Блестящая темнота вокруг твари загустела. Даймон почувствовал холодные капельки пота, стекающие по вискам. Его ждал действительно тяжелый поединок, и еще никогда до этого момента ему не приходилось сталкиваться в поединке с созданием, официально принадлежащим к высоким чинам Царства. И что с того, что бестия безумная, как мартовская химера? Даже если бы он победил, то не мог бы рассчитывать ни на что, кроме серьезных проблем.
Внезапно он дернулся, потому что мгла вокруг создания рассыпалась блестящими хлопьями. Ему многого стоило, чтобы удержать руку на луке седла и
Он услышал вздох коня и сам застонал в душе, разглядев существо.
«Проклятье! Агнец! В недобрый час захотелось тебе, Полынь, пастушьих пастбищ».
Пушистая, белее снега овечка размером с большой холм повернула к ангелу косматую голову. Черные влажные глаза смотрели с невинным доверием.
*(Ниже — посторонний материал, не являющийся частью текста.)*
/-- Of the channel only `CC` may change, and whether its outputs are open. -/
def OnlyCc (a b : Channel) : Prop := b = { a with cc := b.cc, disturbed := b.disturbed }

/-- Of the channel only `TOP` may change, and whether its outputs are open. -/
def OnlyTop (a b : Channel) : Prop := b = { a with top := b.top, disturbed := b.disturbed }

/-- Of the channel only `DIV` may change, and whether its outputs are open. -/
def OnlyDiv (a b : Channel) : Prop := b = { a with div := b.div, disturbed := b.disturbed }

/-- Of the channel only `CSR`, `DIV`, `CC` and `TOP` may change, and whether its outputs are open: the
counter, its direction and the pins stay. -/
def OnlyConfiguration (a b : Channel) : Prop :=
  b = { a with csr := b.csr, div := b.div, cc := b.cc, top := b.top, disturbed := b.disturbed }

/-- `PH_RET` and `PH_ADV` are unchanged. -/
def KeepsRequests (a b : Channel) : Prop := b.phRet = a.phRet ∧ b.phAdv = a.phAdv

/-- What is neither a register nor a sequencer nor a response is unchanged: the handler slot, the
inputs, the logs. -/
def KeepsSurroundings (s t : State) : Prop :=
  t.handler = s.handler ∧ t.sysClkHz = s.sysClkHz ∧ t.port = s.port ∧ t.schedule = s.schedule ∧
  t.handlerScript = s.handlerScript ∧ t.handlerWords = s.handlerWords ∧
  t.handlerEnd = s.handlerEnd ∧ t.handlerBehaviour = s.handlerBehaviour ∧
  t.counterStep = s.counterStep ∧ t.firedLog = s.firedLog ∧ t.faultLog = s.faultLog

/-- The registers of the bank are unchanged. -/
def KeepsBank (s t : State) : Prop := KeepsChannels s t ∧ KeepsInterrupts s t

/-! ### Invariants -/

/-- A sequencer that stands before a write of `DIV` holds a divider whose integer part is not 0: the
plan of `start`, or the operands of `set_divider` and `configure` past their check. -/
def Seq.dividerLegal : Seq → Bool
  | .inOp (.start _ _ _) k t => (k != 5 && k != 6) || t.divInt != 0
  | .inOp (.setDivider _ divInt divFrac) k _ => k != 2 || !dividerMalformed divInt divFrac
  | .inOp (.configure _ snap) k _ => k != 9 || !dividerMalformed snap.divInt snap.divFrac
  | _ => true

/-- No channel has divider integer part 0, and none is about to (10_state.md R12). -/
def State.DividersLegal (s : State) : Prop :=
  (∀ c, (s.chan c).divInt ≠ 0) ∧ s.seqFg.dividerLegal = true ∧ s.seqHandler.dividerLegal = true

/-- The sequencer is in a dispatch. -/
def Seq.inDispatch : Seq → Bool
  | .dispatch _ => true
  | _ => false

/-- The sequencer is inside an ordinary operation, or idle: `handle_interrupt` has its own form. -/
def Seq.ordinary : Seq → Bool
  | .inOp .handleInterrupt _ _ => false
  | _ => true

/-- The channel a dispatch is processing is one of its snapshot (R178 step 2). -/
def Dispatch.legal (d : Dispatch) : Bool :=
  match d.phase with
  | .readStatus => true
  | .respond => true
  | .notify => d.snapshot.getLsbD d.chan.val
  | .handler => d.snapshot.getLsbD d.chan.val
  | .clearRaw => d.snapshot.getLsbD d.chan.val
  | .unforceRead => d.snapshot.getLsbD d.chan.val
  | .unforceWrite => d.snapshot.getLsbD d.chan.val

/-- The sequencers are where the machine can bring them (10_state.md R22, R23): at most one dispatch at
a time (R178), only inside the handler phase is the handler's sequencer at work, and a dispatch
processes a channel of its snapshot. -/
def State.SequencersLegal (s : State) : Prop :=
  (s.seqIrq ≠ .idle → s.seqFg.inDispatch = false) ∧
  s.seqHandler.inDispatch = false ∧
  s.seqFg.ordinary = true ∧ s.seqHandler.ordinary = true ∧
  (s.ctx ≠ .handler → s.seqHandler = .idle ∧ s.handlerWords = [] ∧ s.handlerEnd = .returns) ∧
  (∀ d, s.currentDispatch = some d → d.legal = true)
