-- ==== Sys2Proof/Certificates/Slice0/Obligations.lean ====
section
/-! DEFINITION. The statements for the provers, in the terms of Sys2Proof/Safety.lean. Each docstring
says which rule of spec/ it formalises, and names the decision of 92_eei_decisions.md that the rule
itself marks, where there is one. A statement about what a CPU turn completes asks of the state that the
turn is long enough (`quantum`); the clauses on turns of one micro-step say what each micro-step does,
and the frame statements hold of every turn. That a turn has a length, that turns are listed in
`schedule`, and that each draws afresh are the model's own bookkeeping: notes/assumptions/2.md, 3.md and
8.md (DESIGN CHOICE). That the turn which accepts a command also runs its micro-step 1 is the model's
reading: 16.md (DEDUCED). -/

open Sys2Proof Sys2Proof.Machine

/-! ### Encoding (30_encoding.md) -/

/-- R67 to R70 (D23): no bit of an encoding is dropped. -/
def Obligations.DecodeOfEncodeIsIdentity : Prop :=
  ∀ i : Instr, i.WellFormed → decode (encode i) = .ok i

/-- R67 to R71 (D23): a word that decodes is the word of the operation it decodes to, so every
must-be-zero bit is 0 and every operand is in its range. -/
def Obligations.EncodeOfDecodeIsIdentity : Prop :=
  ∀ (w : CmdWord) (i : Instr), decode w = .ok i → encode i = w ∧ i.WellFormed

/-- R76: the eight encoding examples. -/
def Obligations.ExampleWordsDecodeToTheirOperations : Prop :=
  decode 0x3004000001DCD6500000C000#96 = .ok (.start 4 31250000 49152) ∧
  decode 0x310400000000000000000000#96 = .ok (.stop 4) ∧
  decode 0x420300000000000000000000#96 = .ok (.forceInterrupt 3) ∧
  decode 0x460000000000000000000000#96 = .ok .handleInterrupt ∧
  decode 0x140200000000001300000001#96 = .ok (.setDivider 2 19 1) ∧
  decode 0x1805002402080040123400FF#96 =
    .ok (.configure 5
      { en := true, phCorrect := false, invA := false, invB := true, divMode := .freeRunning
        divInt := 2, divFrac := 8, ccA := 0x1234, ccB := 0x0040, top := 0x00FF }) ∧
  decode 0x360500000000000000000000#96 = .ok (.maskEnable 0b00000101) ∧
  decode 0x5000000000000000000000B0#96 = .ok (.readReg 0xB0)

/-- R71 (D23, D25): a word that is the encoding of no operation, and every word whose opcode is in one
of the reserved ranges, is refused by the decoder; presenting such a word to the sequencer that runs
records the fault, produces no response, leaves the sequencer idle and touches nothing else. So a step in
which the CPU's turn comes and the port offers such a word to the idle foreground, or the running handler
to its own sequencer, records the fault and does no more than take the word. (That turns are listed in
`schedule` is the model's: log entry 3.) -/
def Obligations.IllegalWordsRaiseIllegalCommand : Prop :=
  (∀ w : CmdWord, (∀ i : Instr, i.WellFormed → encode i ≠ w) → ∃ e, decode w = .error e) ∧
  (∀ w : CmdWord,
    (opField w = 0x00 ∨ (0x03 ≤ opField w ∧ opField w ≤ 0x0F) ∨
      (0x19 ≤ opField w ∧ opField w ≤ 0x1F) ∨ (0x22 ≤ opField w ∧ opField w ≤ 0x2F) ∨
      (0x37 ≤ opField w ∧ opField w ≤ 0x3F) ∨ (0x48 ≤ opField w ∧ opField w ≤ 0x4F) ∨
      0x51 ≤ opField w) → decode w = .error .reservedOpcode) ∧
  (∀ (w : CmdWord) (e : DecodeError) (s : State), decode w = .error e → s.Accepts →
    ∃ t, present w s = .next t ∧ t.faultLog = s.faultLog ++ [.illegalCommand] ∧
      t.responses = s.responses ∧ KeepsBank s t ∧ t.handler = s.handler ∧
      t.firedLog = s.firedLog ∧ t.seq = .idle) ∧
  (∀ (w : CmdWord) (ws : List CmdWord) (e : DecodeError) (s : State), decode w = .error e →
    s.Faultless → s.CpuIsNext →
    (s.ctx = .foreground → s.seqFg = .idle → s.port = w :: ws →
      ∃ t, step s = .next t ∧ t.faultLog = [.illegalCommand] ∧ t.responses = s.responses ∧
        KeepsBank s t ∧ t.handler = s.handler ∧ t.firedLog = s.firedLog ∧ t.seqFg = .idle ∧
        t.port = ws) ∧
    (s.ctx = .handler → s.seqHandler = .idle →
      (s.handlerWords = w :: ws ∨ (s.handlerWords = [] ∧ s.handlerEnd = .again (w :: ws))) →
      ∃ t, step s = .next t ∧ t.faultLog = [.illegalCommand] ∧ t.responses = s.responses ∧
        KeepsBank s t ∧ t.handler = s.handler ∧ t.firedLog = s.firedLog ∧ t.seqHandler = .idle ∧
        t.handlerWords = ws ∧ t.currentDispatch = s.currentDispatch))

/-! ### Steps (10_state.md R22, 30_encoding.md R72) -/

/-- R22, R72: a step in which the CPU's turn comes, the foreground is idle and a command is presented is
`exec` of the operation the command decodes to; the step takes the command from the port. The rest of
what stands around `exec` here is the model's choice and in no rule: that turns are listed in `schedule`
and an empty list gives the CPU the turn (notes/assumptions/3.md, DESIGN CHOICE), that such a turn has
`Config.fullQuantum` further micro-steps and a listed one its own `quantum` (2.md, DESIGN CHOICE), and
that a turn adds one to `draws` (8.md, DESIGN CHOICE). -/
def Obligations.StepRunsTheDecodedCommand : Prop :=
  ∀ (s : State) (w : CmdWord) (ws : List CmdWord) (i : Instr),
    s.Faultless → s.ctx = .foreground → s.seqFg = .idle → s.port = w :: ws → decode w = .ok i →
    (s.schedule = [] →
      step s = exec i { s with port := ws, quantum := Config.fullQuantum, draws := s.draws + 1 }) ∧
    (∀ n rest, s.schedule = .cpu n :: rest →
      step s = exec i { s with port := ws, schedule := rest, quantum := n, draws := s.draws + 1 })

/-- A step in which the CPU's turn comes goes on with the operation in progress: the foreground's, the
interrupt context's dispatch, or the running handler's; an idle handler sequencer accepts the handler's
next command (20_memory.md R50, 60_exceptions.md R226); a handler with no command left returns, and the
dispatch stands before its step 2b; one that never returns issues its commands again, or hangs the
dispatch. `beginTurn` around `exec`, with the turn's length, the schedule and the draw, is the model's
choice: notes/assumptions/2.md, 3.md and 8.md (DESIGN CHOICE). -/
def Obligations.StepResumesTheOperationInProgress : Prop :=
  ∀ (s : State) (n : Nat) (rest : List Turn), s.Faultless →
    (s.schedule = .cpu n :: rest ∨ (s.schedule = [] ∧ n = Config.fullQuantum ∧ rest = [])) →
    (∀ i k t, s.ctx = .foreground → s.seqFg = .inOp i k t →
      step s = exec i (s.beginTurn rest n)) ∧
    (∀ d, s.ctx = .foreground → s.seqFg = .dispatch d →
      step s = exec .handleInterrupt (s.beginTurn rest n)) ∧
    (s.ctx = .interrupt → step s = exec .handleInterrupt (s.beginTurn rest n)) ∧
    (∀ i k t, s.ctx = .handler → s.seqHandler = .inOp i k t →
      step s = exec i (s.beginTurn rest n)) ∧
    (∀ i w ws, s.ctx = .handler → s.seqHandler = .idle →
      (s.handlerWords = w :: ws ∨ (s.handlerWords = [] ∧ s.handlerEnd = .again (w :: ws))) →
      decode w = .ok i → step s = exec i { s.beginTurn rest n with handlerWords := ws }) ∧
    (∀ d, s.ctx = .handler → s.seqHandler = .idle → s.handlerWords = [] →
      s.currentDispatch = some d →
      (s.handlerEnd = .returns →
        step s = dispatchComesTo { d with phase := .clearRaw } (s.beginTurn rest n)) ∧
      (s.handlerEnd = .again [] → step s = .next (s.beginTurn rest n)))

/-- R210 (D38): a recorded fault ends the run. -/
def Obligations.RecordedFaultEndsTheRun : Prop :=
  ∀ (s : State) (f : Fault) (fs : List Fault), s.faultLog = f :: fs → step s = .fault f

/-! ### Reset (10_state.md R28, 70_reset_and_hazards.md R240) -/

/-- R28, R240 (D22): what the reset table gives, read through the registers. -/
def Obligations.ResetGivesTheTablesValues : Prop :=
  (∀ c : ChannelId,
    State.reset.regRead (.csr c) = 0 ∧ State.reset.regRead (.div c) = 0x10 ∧
    State.reset.regRead (.ctr c) = 0 ∧ State.reset.regRead (.cc c) = 0 ∧
    State.reset.regRead (.top c) = 0xFFFF ∧ (State.reset.chan c).dir = .up ∧
    State.reset.stopped c = true ∧ State.reset.pending c = false ∧
    (State.reset.chan c).running = false) ∧
  State.reset.regRead .en = 0 ∧ State.reset.regRead .intr = 0 ∧ State.reset.regRead .inte = 0 ∧
  State.reset.regRead .intf = 0 ∧ State.reset.regRead .ints = 0 ∧ State.reset.irq = false ∧
  State.reset.handler = none ∧ State.reset.seqFg = .idle ∧ State.reset.seqIrq = .idle ∧
  State.reset.firedLog = [] ∧ State.reset.faultLog = []

/-- The two invariants below hold of the reset state. -/
def Obligations.ResetMeetsTheInvariants : Prop :=
  State.reset.DividersLegal ∧ State.reset.SequencersLegal

/-! ### Invariants of every step -/

/-- R12: "divider integer part is never 0", through every step of every agent. -/
def Obligations.StepKeepsDividersLegal : Prop :=
  ∀ s t : State, s.DividersLegal → step s = .next t → t.DividersLegal

/-- R22, R23, R178: at most one dispatch at a time, the handler's sequencer works only inside one, and a
dispatch processes a channel of its snapshot. -/
def Obligations.StepKeepsSequencersLegal : Prop :=
  ∀ s t : State, s.SequencersLegal → step s = .next t → t.SequencersLegal

/-- R21: once a handler is registered the slot never becomes empty again. -/
def Obligations.HandlerSlotNeverEmptiesAgain : Prop :=
  ∀ s t : State, step s = .next t → s.handler ≠ none → t.handler ≠ none

/-- R16, R52: software cannot set a raw-interrupt bit; only a wrap can. -/
def Obligations.NoOperationSetsARawInterrupt : Prop :=
  ∀ (i : Instr) (s t : State) (c : ChannelId), exec i s = .next t →
    t.intr.getLsbD c.val = true → s.intr.getLsbD c.val = true

/-- R212: a fault is raised before the operation writes anything, so it leaves no partial update, no
response and no change of the handler slot; one fault is recorded. -/
def Obligations.FaultLeavesNoPartialUpdate : Prop :=
  ∀ (i : Instr) (s t : State), exec i s = .next t → t.faultLog ≠ s.faultLog →
    KeepsBank s t ∧ t.handler = s.handler ∧ t.firedLog = s.firedLog ∧ t.responses = s.responses ∧
    ∃ f, t.faultLog = s.faultLog ++ [f]

/-- R27: the logs only grow; no step takes an entry out of `fired_log` or `fault_log`. -/
def Obligations.LogsOnlyGrow : Prop :=
  ∀ s t : State, step s = .next t → s.firedLog <+: t.firedLog ∧ s.faultLog <+: t.faultLog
Когда она пошевелилась, на ее шее зазвенел колокольчик сладким серебристым звуком.
Даймон сглотнул слюну, а Агнец склонил голову.
– Приветствую, Разрушитель, – раздался в его голове голос, который не имел ничего общего с нежностью или мягкостью. – Ты рад?
– Некоторые вещи приносят нам радость, – начал он осторожно. – Не знаю, какую из них ты имеешь в виду.
– Я спросил, ты рад? – повторил Агнец глубоким вибрирующим шепотом, который ощущался даже на кончиках пальцев.
– Нет, – признался Даймон. – Нисколько.
– Кровь, – прошелестел шепот, – кровь и пожарище. Эти неприятности ожидаемы, однако более неожиданные, чем ваш разум может понять. Разве ты не волен радоваться, Разрушитель?
«Возможно, Царство больше бы процветало, если бы половина светлых не была безумцами», – хмуро подумал Даймон.
В это самое мгновение Агнец взорвался смехом, таким неприятным, что ангел скривился.
– Не стоит недооценивать, ангел Разрушений, слов, произнесенных с добрыми побуждениями. Ваши мысли, крылатые, как пыль на ветру. Бестия знает. Бестия чувствует. Мы несем послание радости тебе, Абаддон. Вот оно – кровь и пожарища. Не хочешь увидеть, потери будут только с твоей стороны. Мы насчитываем миллионы лет. Для нас конец едва ли интересный опыт, развлечение, которого мы не знали со времен эонов. Без страха, без печали. Страх и печаль принадлежат вам, крылатые. Я потерял время.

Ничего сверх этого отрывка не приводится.